(Data records)

theorem execPowerUp_good (role : km.part .role) (power : km.part .power) (frc : km.part .frc)
    (force : km.part .force) (out : km.part .out) (tim : km.part .tim) (dep : km.part .dep)
    (starts : km.part .starts) (ing : km.part .ing) (map : km.part .map) (cmp : km.part .cmp) (otg : km.part .otg)
    (mem : km.part .mem) (dram : km.part .dram) (scn : km.part .scn) (cor : km.part .cor) (rai : km.part .rai)
    (lfm : km.part .lfm) (hkt : km.part .hkt) (line : km.part .line) (rdn : km.part .rdn) (clu : km.part .clu)
    (que : km.part .que) (mbx : km.part .mbx) (klc : km.part .klc) (fwu : km.part .fwu) (any : ∀ f, km.fld f)
    (us : Nat) (s : State) (hs : s.Keeps km pq) : ∀ st, execPowerUp us s = .next st → st.Keeps km pq := by
  unfold execPowerUp
  intro st h
  refine (Host.Outcome.next.inj h) ▸ ?_
  repeat' first
    | with_reducible assumption
    | (with_reducible (intros; exact any _))
    | (intro _)
    | with_reducible apply State.inReset_good
    | with_reducible apply State.set_good

theorem execInternal5vLoss_good (power : km.part .power) (s : State) (hs : s.Keeps km pq) : ∀ st, execInternal5vLoss s = .next st → st.Keeps km pq := by
  unfold execInternal5vLoss
  intro st h
  refine (Host.Outcome.next.inj h) ▸ ?_
  repeat' first
    | with_reducible assumption
    | ((try lift_lets -underBinder); intro x; refine Keep.use (k := km) (q := pq) (s := x) ?_ ?_; (on_goal 1 => dsimp -zeta only [x]); (on_goal 2 => clear_value x; intro _))
    | ((try lift_lets -underBinder); intro x; refine Keep.usePair (k := km) (q := pq) (p := x) ?_ ?_; (on_goal 1 => dsimp -zeta only [x]); (on_goal 2 => clear_value x; intro _))
    | ((try lift_lets -underBinder); intro x; refine Keep.memSt (x := x) ?_; subst x)
    | ((try lift_lets -underBinder); intro x; refine Keep.depSt (x := x) ?_; subst x)
    | ((try lift_lets -underBinder); intro x; clear_value x)
    | (intro _)
    | with_reducible apply Keep.ite
    | (simp -zeta only [Keep.mk_iff]; with_reducible refine Keep.upd ?_ rfl ?_; on_goal 2 => (and_intros <;> with_reducible first | exact .inl rfl | exact .inl ⟨rfl, rfl, rfl⟩ | exact .inr ‹_› | exact Nat.le_refl _ | exact Nat.le_add_right _ _))

theorem State.resetN_good (role : km.part .role) (power : km.part .power) (frc : km.part .frc)
    (force : km.part .force) (out : km.part .out) (tim : km.part .tim) (dep : km.part .dep)
    (starts : km.part .starts) (ing : km.part .ing) (map : km.part .map) (cmp : km.part .cmp) (otg : km.part .otg)
    (mem : km.part .mem) (dram : km.part .dram) (scn : km.part .scn) (cor : km.part .cor) (rai : km.part .rai)
    (lfm : km.part .lfm) (hkt : km.part .hkt) (line : km.part .line) (rdn : km.part .rdn) (clu : km.part .clu)
    (que : km.part .que) (mbx : km.part .mbx) (klc : km.part .klc) (fwu : km.part .fwu) (any : ∀ f, km.fld f)
    (s : State) (hs : s.Keeps km pq) : (State.resetN s).Keeps km pq := by
  unfold State.resetN
  repeat' first
    | with_reducible assumption
    | (with_reducible (intros; exact any _))
    | ((try lift_lets -underBinder); intro x; refine Keep.use (k := km) (q := pq) (s := x) ?_ ?_; (on_goal 1 => dsimp -zeta only [x]); (on_goal 2 => clear_value x; intro _))
    | ((try lift_lets -underBinder); intro x; refine Keep.usePair (k := km) (q := pq) (p := x) ?_ ?_; (on_goal 1 => dsimp -zeta only [x]); (on_goal 2 => clear_value x; intro _))
    | ((try lift_lets -underBinder); intro x; refine Keep.memSt (x := x) ?_; subst x)
    | ((try lift_lets -underBinder); intro x; refine Keep.depSt (x := x) ?_; subst x)
    | ((try lift_lets -underBinder); intro x; clear_value x)
    | (intro _)
    | with_reducible apply State.addCause_good
    | with_reducible apply State.inReset_good
    | split

theorem execResetN_good (role : km.part .role) (power : km.part .power) (frc : km.part .frc) (force : km.part .force)
    (out : km.part .out) (tim : km.part .tim) (dep : km.part .dep) (starts : km.part .starts) (ing : km.part .ing)
    (map : km.part .map) (cmp : km.part .cmp) (otg : km.part .otg) (mem : km.part .mem) (dram : km.part .dram)
    (scn : km.part .scn) (cor : km.part .cor) (rai : km.part .rai) (lfm : km.part .lfm) (hkt : km.part .hkt)
    (line : km.part .line) (rdn : km.part .rdn) (clu : km.part .clu) (que : km.part .que) (mbx : km.part .mbx)
    (klc : km.part .klc) (fwu : km.part .fwu) (any : ∀ f, km.fld f) (ns : Nat) (s : State) (hs : s.Keeps km pq) : ∀ st, execResetN ns s = .next st → st.Keeps km pq := by
  unfold execResetN
  intro st h
  refine (Host.Outcome.next.inj h) ▸ ?_
  repeat' first
    | with_reducible assumption
    | (with_reducible (intros; exact any _))
    | (intro _)
    | with_reducible apply Keep.ite
    | with_reducible apply State.resetN_good
    | with_reducible apply State.draw_good

theorem execResetRelease_good (role : km.part .role) (power : km.part .power) (frc : km.part .frc)
    (out : km.part .out) (tim : km.part .tim) (dep : km.part .dep) (mem : km.part .mem) (dram : km.part .dram)
    (scn : km.part .scn) (cor : km.part .cor) (rai : km.part .rai) (lfm : km.part .lfm) (hkt : km.part .hkt)
    (line : km.part .line) (rdn : km.part .rdn) (que : km.part .que) (fwu : km.part .fwu) (any : ∀ f, km.fld f)
    (strap : Nat) (bootSel : Bool) (f : Fuses) (ppm : Int) (s : State) (hs : s.Keeps km pq) : ∀ st, execResetRelease strap bootSel f ppm s = .next st → st.Keeps km pq := by
  unfold execResetRelease
  intro st h
  split at h <;> first | (have h := Host.Outcome.next.inj h; subst h) | cases h
  repeat' first
    | with_reducible assumption
    | (with_reducible (intros; exact any _))
    | ((try lift_lets -underBinder); intro x; refine Keep.use (k := km) (q := pq) (s := x) ?_ ?_; (on_goal 1 => dsimp -zeta only [x]); (on_goal 2 => clear_value x; intro _))
    | ((try lift_lets -underBinder); intro x; refine Keep.usePair (k := km) (q := pq) (p := x) ?_ ?_; (on_goal 1 => dsimp -zeta only [x]); (on_goal 2 => clear_value x; intro _))
    | ((try lift_lets -underBinder); intro x; refine Keep.memSt (x := x) ?_; subst x)
    | ((try lift_lets -underBinder); intro x; refine Keep.depSt (x := x) ?_; subst x)
    | ((try lift_lets -underBinder); intro x; clear_value x)
    | (intro _)
    | with_reducible apply State.release_good

theorem execSoftwareReset_good (role : km.part .role) (power : km.part .power) (frc : km.part .frc)
    (force : km.part .force) (out : km.part .out) (tim : km.part .tim) (dep : km.part .dep)
    (starts : km.part .starts) (ing : km.part .ing) (map : km.part .map) (cmp : km.part .cmp) (otg : km.part .otg)
    (mem : km.part .mem) (dram : km.part .dram) (scn : km.part .scn) (cor : km.part .cor) (rai : km.part .rai)
    (lfm : km.part .lfm) (hkt : km.part .hkt) (line : km.part .line) (rdn : km.part .rdn) (clu : km.part .clu)
    (que : km.part .que) (mbx : km.part .mbx) (klc : km.part .klc) (fwu : km.part .fwu) (any : ∀ f, km.fld f)
    (s : State) (hs : s.Keeps km pq) : ∀ st, execSoftwareReset s = .next st → st.Keeps km pq := by
  unfold execSoftwareReset
  refine run_good hs (fun s hs => ?_)
  repeat' first
    | with_reducible assumption
    | (with_reducible (intros; exact any _))
    | (intro _)
    | with_reducible apply State.inReset_good

theorem execModrst_good (role : km.part .role) (power : km.part .power) (frc : km.part .frc) (force : km.part .force)
    (out : km.part .out) (tim : km.part .tim) (dep : km.part .dep) (starts : km.part .starts) (ing : km.part .ing)
    (map : km.part .map) (cmp : km.part .cmp) (otg : km.part .otg) (mem : km.part .mem) (dram : km.part .dram)
    (scn : km.part .scn) (cor : km.part .cor) (rai : km.part .rai) (lfm : km.part .lfm) (hkt : km.part .hkt)
    (line : km.part .line) (rdn : km.part .rdn) (clu : km.part .clu) (que : km.part .que) (mbx : km.part .mbx)
    (klc : km.part .klc) (fwu : km.part .fwu) (any : ∀ f, km.fld f) (s : State) (hs : s.Keeps km pq) : ∀ st, execModrst s = .next st → st.Keeps km pq := by
  unfold execModrst
  intro st h
  split at h <;> first | (have h := Host.Outcome.next.inj h; subst h) | cases h
  repeat' first
    | with_reducible assumption
    | (with_reducible (intros; exact any _))
    | ((try lift_lets -underBinder); intro x; refine Keep.use (k := km) (q := pq) (s := x) ?_ ?_; (on_goal 1 => dsimp -zeta only [x]); (on_goal 2 => clear_value x; intro _))
    | ((try lift_lets -underBinder); intro x; refine Keep.usePair (k := km) (q := pq) (p := x) ?_ ?_; (on_goal 1 => dsimp -zeta only [x]); (on_goal 2 => clear_value x; intro _))
    | ((try lift_lets -underBinder); intro x; refine Keep.memSt (x := x) ?_; subst x)
    | ((try lift_lets -underBinder); intro x; refine Keep.depSt (x := x) ?_; subst x)
    | ((try lift_lets -underBinder); intro x; clear_value x)
    | (intro _)
    | with_reducible apply State.addCause_good
    | with_reducible apply State.inReset_good

theorem execThermalReset_good (role : km.part .role) (power : km.part .power) (frc : km.part .frc)
    (force : km.part .force) (out : km.part .out) (tim : km.part .tim) (dep : km.part .dep)
    (starts : km.part .starts) (ing : km.part .ing) (map : km.part .map) (cmp : km.part .cmp) (otg : km.part .otg)
    (mem : km.part .mem) (dram : km.part .dram) (scn : km.part .scn) (cor : km.part .cor) (rai : km.part .rai)
    (lfm : km.part .lfm) (hkt : km.part .hkt) (line : km.part .line) (rdn : km.part .rdn) (clu : km.part .clu)
    (que : km.part .que) (mbx : km.part .mbx) (klc : km.part .klc) (fwu : km.part .fwu) (any : ∀ f, km.fld f)
    (t : Nat) (s : State) (hs : s.Keeps km pq) : ∀ st, execThermalReset t s = .next st → st.Keeps km pq := by
  unfold execThermalReset
  refine run_good hs (fun s hs => ?_)
  repeat' first
    | with_reducible assumption
    | (with_reducible (intros; exact any _))
    | (intro _)
    | with_reducible apply State.tick_good
    | with_reducible apply State.thermalReset_good

theorem execShutdownRestart_good (power : km.part .power) (s : State) (hs : s.Keeps km pq) : ∀ st, execShutdownRestart s = .next st → st.Keeps km pq := by
  unfold execShutdownRestart
  intro st h
  split at h <;> first | (have h := Host.Outcome.next.inj h; subst h) | cases h
  repeat' first
    | with_reducible assumption
    | ((try lift_lets -underBinder); intro x; refine Keep.use (k := km) (q := pq) (s := x) ?_ ?_; (on_goal 1 => dsimp -zeta only [x]); (on_goal 2 => clear_value x; intro _))
    | ((try lift_lets -underBinder); intro x; refine Keep.usePair (k := km) (q := pq) (p := x) ?_ ?_; (on_goal 1 => dsimp -zeta only [x]); (on_goal 2 => clear_value x; intro _))
    | ((try lift_lets -underBinder); intro x; refine Keep.memSt (x := x) ?_; subst x)
    | ((try lift_lets -underBinder); intro x; refine Keep.depSt (x := x) ?_; subst x)
    | ((try lift_lets -underBinder); intro x; clear_value x)
    | (intro _)
    | split
    | (simp -zeta only [Keep.mk_iff]; with_reducible refine Keep.upd ?_ rfl ?_; on_goal 2 => (and_intros <;> with_reducible first | exact .inl rfl | exact .inl ⟨rfl, rfl, rfl⟩ | exact .inr ‹_› | exact Nat.le_refl _ | exact Nat.le_add_right _ _))

theorem execRefclkLost_good (frc : km.part .frc) (out : km.part .out) (tim : km.part .tim) (dep : km.part .dep)
    (mem : km.part .mem) (dram : km.part .dram) (scn : km.part .scn) (cor : km.part .cor) (rai : km.part .rai)
    (lfm : km.part .lfm) (line : km.part .line) (rdn : km.part .rdn) (que : km.part .que) (fwu : km.part .fwu)
    (any : ∀ f, km.fld f) (ppm : Int) (t : Nat) (s : State) (hs : s.Keeps km pq) : ∀ st, execRefclkLost ppm t s = .next st → st.Keeps km pq := by
  unfold execRefclkLost
  refine run_good hs (fun s hs => ?_)
  repeat' first
    | with_reducible assumption
    | (with_reducible (intros; exact any _))
    | (intro _)
    | with_reducible apply State.tick_good
    | with_reducible apply State.refclkLost_good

_Exercise details:_
Starting at the line that contains "unfold execResetN" and stopping after the line that contains "with_reducible apply State.draw_good", write out every line exactly as it appears above, and no other line.

_Task solution:_
  unfold execResetN
  intro st h
  refine (Host.Outcome.next.inj h) ▸ ?_
  repeat' first
    | with_reducible assumption
    | (with_reducible (intros; exact any _))
    | (intro _)
    | with_reducible apply Keep.ite
    | with_reducible apply State.resetN_good
    | with_reducible apply State.draw_good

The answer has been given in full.